Below are some entries. Work out how many of their lines hold the word "deviceErrorResponse", and write that number alone.
#### Source data ####
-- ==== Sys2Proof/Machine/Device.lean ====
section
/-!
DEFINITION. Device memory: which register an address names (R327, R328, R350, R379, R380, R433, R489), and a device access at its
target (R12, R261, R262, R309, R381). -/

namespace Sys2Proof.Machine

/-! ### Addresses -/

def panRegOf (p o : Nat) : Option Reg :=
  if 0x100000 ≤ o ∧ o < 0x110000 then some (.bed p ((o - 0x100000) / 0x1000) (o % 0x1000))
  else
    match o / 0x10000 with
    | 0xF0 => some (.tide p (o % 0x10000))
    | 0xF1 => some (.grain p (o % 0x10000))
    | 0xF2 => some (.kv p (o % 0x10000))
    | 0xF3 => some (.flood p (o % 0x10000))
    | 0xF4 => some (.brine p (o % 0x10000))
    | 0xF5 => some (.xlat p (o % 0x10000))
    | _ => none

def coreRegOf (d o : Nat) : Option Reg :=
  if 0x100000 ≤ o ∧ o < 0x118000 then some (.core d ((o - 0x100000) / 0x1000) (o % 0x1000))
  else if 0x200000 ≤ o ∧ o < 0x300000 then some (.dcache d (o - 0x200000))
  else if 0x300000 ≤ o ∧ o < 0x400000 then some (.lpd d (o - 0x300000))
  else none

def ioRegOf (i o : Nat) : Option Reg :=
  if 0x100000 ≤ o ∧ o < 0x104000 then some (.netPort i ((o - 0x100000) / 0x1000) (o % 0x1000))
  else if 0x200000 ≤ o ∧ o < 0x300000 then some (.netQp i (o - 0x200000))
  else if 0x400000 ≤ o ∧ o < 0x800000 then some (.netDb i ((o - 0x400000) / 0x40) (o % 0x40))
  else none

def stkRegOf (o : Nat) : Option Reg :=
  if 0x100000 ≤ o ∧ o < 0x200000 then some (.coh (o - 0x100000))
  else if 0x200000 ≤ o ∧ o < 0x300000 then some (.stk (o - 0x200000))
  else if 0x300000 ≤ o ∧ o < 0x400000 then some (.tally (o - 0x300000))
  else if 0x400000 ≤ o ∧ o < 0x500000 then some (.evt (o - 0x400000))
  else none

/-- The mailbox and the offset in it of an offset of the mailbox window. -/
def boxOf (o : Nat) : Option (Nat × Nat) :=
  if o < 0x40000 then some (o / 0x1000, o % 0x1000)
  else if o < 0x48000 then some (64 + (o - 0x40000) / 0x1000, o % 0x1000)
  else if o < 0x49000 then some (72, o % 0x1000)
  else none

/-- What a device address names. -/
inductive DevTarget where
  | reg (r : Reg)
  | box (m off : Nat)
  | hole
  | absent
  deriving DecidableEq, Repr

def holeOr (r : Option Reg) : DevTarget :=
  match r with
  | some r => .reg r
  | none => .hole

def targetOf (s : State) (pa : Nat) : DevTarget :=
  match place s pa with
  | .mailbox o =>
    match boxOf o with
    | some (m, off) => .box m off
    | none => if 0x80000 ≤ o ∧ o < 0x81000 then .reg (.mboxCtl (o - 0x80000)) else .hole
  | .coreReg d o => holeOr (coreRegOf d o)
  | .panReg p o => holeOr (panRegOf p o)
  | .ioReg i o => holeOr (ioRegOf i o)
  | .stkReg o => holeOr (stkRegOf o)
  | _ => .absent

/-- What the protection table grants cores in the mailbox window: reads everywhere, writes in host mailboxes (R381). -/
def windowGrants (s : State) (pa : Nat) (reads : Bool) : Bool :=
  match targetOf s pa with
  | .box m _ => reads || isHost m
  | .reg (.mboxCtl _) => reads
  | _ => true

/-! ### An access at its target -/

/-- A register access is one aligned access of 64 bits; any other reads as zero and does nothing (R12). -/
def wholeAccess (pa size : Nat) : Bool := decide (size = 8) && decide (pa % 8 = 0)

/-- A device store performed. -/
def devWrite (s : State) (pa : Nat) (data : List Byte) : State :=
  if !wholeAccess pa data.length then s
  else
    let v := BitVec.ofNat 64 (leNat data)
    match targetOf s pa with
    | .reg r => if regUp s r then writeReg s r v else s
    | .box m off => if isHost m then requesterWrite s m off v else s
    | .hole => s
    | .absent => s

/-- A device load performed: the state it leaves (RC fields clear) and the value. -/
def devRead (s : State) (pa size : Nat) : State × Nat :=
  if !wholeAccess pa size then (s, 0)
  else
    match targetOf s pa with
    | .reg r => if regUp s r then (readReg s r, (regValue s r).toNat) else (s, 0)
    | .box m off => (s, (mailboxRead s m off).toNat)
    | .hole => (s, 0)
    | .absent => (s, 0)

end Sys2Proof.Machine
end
####
#### Source data ####
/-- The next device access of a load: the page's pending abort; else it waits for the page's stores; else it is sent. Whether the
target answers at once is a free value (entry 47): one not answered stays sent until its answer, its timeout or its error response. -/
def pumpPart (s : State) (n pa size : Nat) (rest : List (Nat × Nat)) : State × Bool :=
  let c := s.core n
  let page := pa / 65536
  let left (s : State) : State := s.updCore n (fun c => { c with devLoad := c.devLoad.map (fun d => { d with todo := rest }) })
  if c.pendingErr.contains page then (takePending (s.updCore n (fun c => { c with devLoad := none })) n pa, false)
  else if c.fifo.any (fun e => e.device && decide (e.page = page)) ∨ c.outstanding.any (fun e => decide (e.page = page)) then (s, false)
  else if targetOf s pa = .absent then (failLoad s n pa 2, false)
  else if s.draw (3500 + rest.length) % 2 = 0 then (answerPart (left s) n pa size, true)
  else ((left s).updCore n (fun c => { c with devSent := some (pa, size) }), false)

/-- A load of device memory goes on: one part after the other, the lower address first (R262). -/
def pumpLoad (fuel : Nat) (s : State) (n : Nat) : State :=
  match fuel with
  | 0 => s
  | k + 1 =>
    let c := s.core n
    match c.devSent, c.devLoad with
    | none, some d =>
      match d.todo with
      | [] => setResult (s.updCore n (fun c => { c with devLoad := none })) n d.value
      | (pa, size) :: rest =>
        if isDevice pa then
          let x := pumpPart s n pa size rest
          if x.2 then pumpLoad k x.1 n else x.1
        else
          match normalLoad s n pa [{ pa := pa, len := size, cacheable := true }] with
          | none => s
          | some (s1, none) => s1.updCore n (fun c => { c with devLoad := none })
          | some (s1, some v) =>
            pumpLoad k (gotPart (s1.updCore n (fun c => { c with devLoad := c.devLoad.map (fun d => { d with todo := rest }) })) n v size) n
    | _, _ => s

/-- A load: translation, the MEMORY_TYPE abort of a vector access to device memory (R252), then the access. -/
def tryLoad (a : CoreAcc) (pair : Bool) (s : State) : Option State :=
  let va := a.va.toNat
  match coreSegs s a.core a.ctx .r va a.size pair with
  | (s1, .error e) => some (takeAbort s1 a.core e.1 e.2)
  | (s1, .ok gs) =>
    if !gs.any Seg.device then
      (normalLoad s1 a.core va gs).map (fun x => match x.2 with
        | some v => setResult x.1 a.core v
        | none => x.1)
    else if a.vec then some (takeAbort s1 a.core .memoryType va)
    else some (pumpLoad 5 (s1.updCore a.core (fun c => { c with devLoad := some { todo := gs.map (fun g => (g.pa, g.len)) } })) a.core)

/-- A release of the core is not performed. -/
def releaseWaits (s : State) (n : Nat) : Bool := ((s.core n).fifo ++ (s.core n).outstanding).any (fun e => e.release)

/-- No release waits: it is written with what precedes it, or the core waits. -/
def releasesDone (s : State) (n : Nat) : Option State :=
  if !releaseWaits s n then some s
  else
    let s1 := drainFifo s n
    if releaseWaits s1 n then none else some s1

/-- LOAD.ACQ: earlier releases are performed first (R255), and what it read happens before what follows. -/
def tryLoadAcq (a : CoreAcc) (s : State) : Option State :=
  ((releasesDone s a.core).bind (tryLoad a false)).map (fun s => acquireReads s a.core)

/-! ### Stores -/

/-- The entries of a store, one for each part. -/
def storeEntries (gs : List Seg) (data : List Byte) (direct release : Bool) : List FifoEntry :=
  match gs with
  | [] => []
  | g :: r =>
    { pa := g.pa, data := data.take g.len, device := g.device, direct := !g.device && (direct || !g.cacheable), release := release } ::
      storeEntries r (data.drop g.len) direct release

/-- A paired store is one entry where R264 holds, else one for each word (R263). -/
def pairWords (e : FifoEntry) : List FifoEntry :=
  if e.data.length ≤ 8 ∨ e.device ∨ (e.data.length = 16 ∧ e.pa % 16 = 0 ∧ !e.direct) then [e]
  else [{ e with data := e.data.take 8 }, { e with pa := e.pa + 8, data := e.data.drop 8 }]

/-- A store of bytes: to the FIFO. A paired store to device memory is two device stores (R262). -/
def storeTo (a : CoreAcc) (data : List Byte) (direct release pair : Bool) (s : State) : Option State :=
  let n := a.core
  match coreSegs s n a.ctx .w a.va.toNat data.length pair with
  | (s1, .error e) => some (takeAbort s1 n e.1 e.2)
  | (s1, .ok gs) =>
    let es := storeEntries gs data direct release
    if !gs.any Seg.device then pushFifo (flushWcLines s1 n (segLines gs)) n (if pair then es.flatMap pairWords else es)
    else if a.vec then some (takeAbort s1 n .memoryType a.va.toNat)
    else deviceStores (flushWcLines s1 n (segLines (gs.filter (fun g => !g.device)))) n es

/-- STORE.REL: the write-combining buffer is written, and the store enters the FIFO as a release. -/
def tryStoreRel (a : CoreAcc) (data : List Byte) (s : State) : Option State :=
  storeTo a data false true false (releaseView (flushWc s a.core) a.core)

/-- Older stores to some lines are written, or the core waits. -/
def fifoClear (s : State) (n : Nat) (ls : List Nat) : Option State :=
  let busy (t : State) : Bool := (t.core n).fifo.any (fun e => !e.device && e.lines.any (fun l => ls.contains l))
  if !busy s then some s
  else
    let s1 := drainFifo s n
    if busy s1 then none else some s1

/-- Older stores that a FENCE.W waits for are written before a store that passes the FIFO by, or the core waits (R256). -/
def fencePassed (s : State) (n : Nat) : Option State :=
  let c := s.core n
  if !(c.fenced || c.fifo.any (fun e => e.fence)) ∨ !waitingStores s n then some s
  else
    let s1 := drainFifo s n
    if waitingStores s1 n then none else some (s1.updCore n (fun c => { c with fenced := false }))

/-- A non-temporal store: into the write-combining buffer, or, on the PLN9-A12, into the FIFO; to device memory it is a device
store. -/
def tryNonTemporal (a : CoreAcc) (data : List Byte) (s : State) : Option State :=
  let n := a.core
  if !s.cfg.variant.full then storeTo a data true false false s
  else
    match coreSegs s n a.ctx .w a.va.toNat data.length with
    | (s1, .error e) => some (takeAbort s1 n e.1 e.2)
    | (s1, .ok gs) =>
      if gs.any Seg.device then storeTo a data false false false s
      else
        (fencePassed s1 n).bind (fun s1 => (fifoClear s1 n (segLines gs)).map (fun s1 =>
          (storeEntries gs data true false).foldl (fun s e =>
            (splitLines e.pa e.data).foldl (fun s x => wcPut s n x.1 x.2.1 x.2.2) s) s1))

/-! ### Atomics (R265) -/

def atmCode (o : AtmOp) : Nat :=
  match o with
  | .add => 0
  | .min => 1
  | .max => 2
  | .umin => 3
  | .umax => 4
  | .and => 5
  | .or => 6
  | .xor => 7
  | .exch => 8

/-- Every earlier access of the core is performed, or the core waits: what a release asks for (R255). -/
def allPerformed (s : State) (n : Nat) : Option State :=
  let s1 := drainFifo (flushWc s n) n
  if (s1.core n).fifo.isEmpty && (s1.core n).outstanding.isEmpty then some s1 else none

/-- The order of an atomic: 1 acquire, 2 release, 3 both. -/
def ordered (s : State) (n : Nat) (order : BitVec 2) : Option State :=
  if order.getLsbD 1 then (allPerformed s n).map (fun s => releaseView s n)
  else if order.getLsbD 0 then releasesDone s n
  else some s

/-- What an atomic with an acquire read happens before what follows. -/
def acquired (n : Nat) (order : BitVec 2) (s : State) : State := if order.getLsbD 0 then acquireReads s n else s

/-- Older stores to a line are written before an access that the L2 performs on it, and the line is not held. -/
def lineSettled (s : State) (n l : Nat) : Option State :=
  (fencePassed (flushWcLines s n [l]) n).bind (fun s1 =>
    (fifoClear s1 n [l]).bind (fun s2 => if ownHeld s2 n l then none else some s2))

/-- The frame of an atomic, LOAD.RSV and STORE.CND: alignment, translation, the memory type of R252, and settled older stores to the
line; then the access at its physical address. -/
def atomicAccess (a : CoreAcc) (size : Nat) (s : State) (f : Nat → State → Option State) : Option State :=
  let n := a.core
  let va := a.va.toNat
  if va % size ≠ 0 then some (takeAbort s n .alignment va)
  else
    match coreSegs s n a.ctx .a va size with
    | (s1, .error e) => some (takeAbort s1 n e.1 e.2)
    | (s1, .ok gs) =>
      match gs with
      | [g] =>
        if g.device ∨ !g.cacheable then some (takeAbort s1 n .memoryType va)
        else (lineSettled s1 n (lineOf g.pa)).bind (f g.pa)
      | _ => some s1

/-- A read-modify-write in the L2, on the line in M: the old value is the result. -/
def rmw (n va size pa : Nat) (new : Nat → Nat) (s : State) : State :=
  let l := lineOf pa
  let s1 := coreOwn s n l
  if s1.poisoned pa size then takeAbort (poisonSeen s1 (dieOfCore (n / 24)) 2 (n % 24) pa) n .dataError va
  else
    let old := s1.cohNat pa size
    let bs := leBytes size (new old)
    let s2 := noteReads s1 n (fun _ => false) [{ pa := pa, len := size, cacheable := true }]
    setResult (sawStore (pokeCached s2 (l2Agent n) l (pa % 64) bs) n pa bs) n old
####
#### Source data ####
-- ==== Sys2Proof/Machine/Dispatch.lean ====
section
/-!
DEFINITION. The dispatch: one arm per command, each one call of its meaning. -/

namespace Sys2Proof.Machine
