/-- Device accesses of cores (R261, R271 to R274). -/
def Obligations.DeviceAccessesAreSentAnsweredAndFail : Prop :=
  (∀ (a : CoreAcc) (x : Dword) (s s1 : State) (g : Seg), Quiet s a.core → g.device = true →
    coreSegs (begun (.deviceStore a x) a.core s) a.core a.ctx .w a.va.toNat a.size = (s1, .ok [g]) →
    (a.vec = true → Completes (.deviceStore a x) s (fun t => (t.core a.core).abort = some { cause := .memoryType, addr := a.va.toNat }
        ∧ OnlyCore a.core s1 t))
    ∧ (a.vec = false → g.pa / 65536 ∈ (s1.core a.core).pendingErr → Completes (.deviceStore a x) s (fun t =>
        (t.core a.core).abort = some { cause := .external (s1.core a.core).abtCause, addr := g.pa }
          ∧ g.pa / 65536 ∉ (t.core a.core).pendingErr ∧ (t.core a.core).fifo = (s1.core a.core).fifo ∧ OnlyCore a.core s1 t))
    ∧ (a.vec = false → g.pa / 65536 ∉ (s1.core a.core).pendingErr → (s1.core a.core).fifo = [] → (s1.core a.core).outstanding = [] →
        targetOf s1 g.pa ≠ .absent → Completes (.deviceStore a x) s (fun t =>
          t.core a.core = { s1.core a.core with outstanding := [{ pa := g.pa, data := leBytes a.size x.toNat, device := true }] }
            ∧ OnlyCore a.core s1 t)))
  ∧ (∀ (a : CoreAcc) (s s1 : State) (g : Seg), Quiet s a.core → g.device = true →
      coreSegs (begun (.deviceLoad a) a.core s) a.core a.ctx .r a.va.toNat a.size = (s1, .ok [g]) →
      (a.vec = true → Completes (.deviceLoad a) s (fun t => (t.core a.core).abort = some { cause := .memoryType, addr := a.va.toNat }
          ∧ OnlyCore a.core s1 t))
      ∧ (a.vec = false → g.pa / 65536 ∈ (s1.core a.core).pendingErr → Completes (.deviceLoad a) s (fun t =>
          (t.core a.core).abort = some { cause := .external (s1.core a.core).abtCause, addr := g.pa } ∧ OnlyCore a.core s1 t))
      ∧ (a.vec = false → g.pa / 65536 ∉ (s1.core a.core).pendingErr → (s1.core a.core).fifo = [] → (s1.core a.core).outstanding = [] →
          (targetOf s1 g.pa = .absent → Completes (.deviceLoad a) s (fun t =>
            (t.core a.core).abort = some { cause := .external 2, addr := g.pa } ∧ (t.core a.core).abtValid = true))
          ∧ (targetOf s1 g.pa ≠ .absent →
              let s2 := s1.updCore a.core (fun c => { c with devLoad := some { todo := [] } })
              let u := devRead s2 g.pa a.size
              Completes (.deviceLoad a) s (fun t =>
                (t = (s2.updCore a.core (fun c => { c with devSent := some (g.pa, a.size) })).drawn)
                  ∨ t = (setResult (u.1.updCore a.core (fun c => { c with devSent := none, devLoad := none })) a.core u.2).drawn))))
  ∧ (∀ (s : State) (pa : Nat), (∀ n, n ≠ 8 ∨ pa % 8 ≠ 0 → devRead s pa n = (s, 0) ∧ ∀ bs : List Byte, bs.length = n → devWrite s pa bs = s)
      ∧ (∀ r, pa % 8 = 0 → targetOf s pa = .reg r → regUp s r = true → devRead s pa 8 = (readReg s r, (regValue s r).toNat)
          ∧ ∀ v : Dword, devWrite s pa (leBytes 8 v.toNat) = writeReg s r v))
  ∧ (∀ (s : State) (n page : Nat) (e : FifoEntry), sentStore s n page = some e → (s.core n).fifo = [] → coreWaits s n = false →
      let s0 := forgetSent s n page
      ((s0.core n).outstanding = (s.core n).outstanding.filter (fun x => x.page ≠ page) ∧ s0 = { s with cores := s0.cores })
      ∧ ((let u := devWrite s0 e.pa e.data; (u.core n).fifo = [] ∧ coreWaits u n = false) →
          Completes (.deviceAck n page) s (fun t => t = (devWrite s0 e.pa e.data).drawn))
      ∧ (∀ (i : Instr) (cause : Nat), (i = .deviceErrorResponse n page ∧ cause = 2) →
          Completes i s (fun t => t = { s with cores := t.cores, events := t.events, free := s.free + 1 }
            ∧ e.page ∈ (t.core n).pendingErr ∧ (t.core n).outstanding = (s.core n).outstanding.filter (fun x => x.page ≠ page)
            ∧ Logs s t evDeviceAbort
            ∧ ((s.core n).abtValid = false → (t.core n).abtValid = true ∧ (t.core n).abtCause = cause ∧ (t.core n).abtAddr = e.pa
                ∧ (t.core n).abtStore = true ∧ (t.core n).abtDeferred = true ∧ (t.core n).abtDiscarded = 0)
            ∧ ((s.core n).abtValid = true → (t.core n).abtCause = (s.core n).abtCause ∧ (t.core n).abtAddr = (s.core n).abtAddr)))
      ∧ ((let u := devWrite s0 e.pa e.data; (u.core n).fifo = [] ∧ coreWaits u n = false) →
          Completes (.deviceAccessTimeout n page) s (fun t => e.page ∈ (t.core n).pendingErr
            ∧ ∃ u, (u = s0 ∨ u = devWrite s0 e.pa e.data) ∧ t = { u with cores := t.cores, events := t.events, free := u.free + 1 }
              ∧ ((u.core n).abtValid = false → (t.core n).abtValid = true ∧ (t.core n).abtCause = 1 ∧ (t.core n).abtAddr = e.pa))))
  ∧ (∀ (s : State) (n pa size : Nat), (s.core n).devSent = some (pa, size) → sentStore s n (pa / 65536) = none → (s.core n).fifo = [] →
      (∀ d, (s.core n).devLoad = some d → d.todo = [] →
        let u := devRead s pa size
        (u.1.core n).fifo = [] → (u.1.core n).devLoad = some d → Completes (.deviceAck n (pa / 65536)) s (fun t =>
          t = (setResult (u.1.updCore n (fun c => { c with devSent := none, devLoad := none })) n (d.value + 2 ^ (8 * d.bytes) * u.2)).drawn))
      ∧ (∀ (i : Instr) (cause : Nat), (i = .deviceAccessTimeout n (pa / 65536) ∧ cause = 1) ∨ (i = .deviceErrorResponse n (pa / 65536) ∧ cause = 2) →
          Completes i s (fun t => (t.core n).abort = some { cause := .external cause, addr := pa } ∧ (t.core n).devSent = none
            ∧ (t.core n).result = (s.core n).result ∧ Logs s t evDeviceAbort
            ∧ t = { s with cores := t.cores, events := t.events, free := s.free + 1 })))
####
## Response to this task
2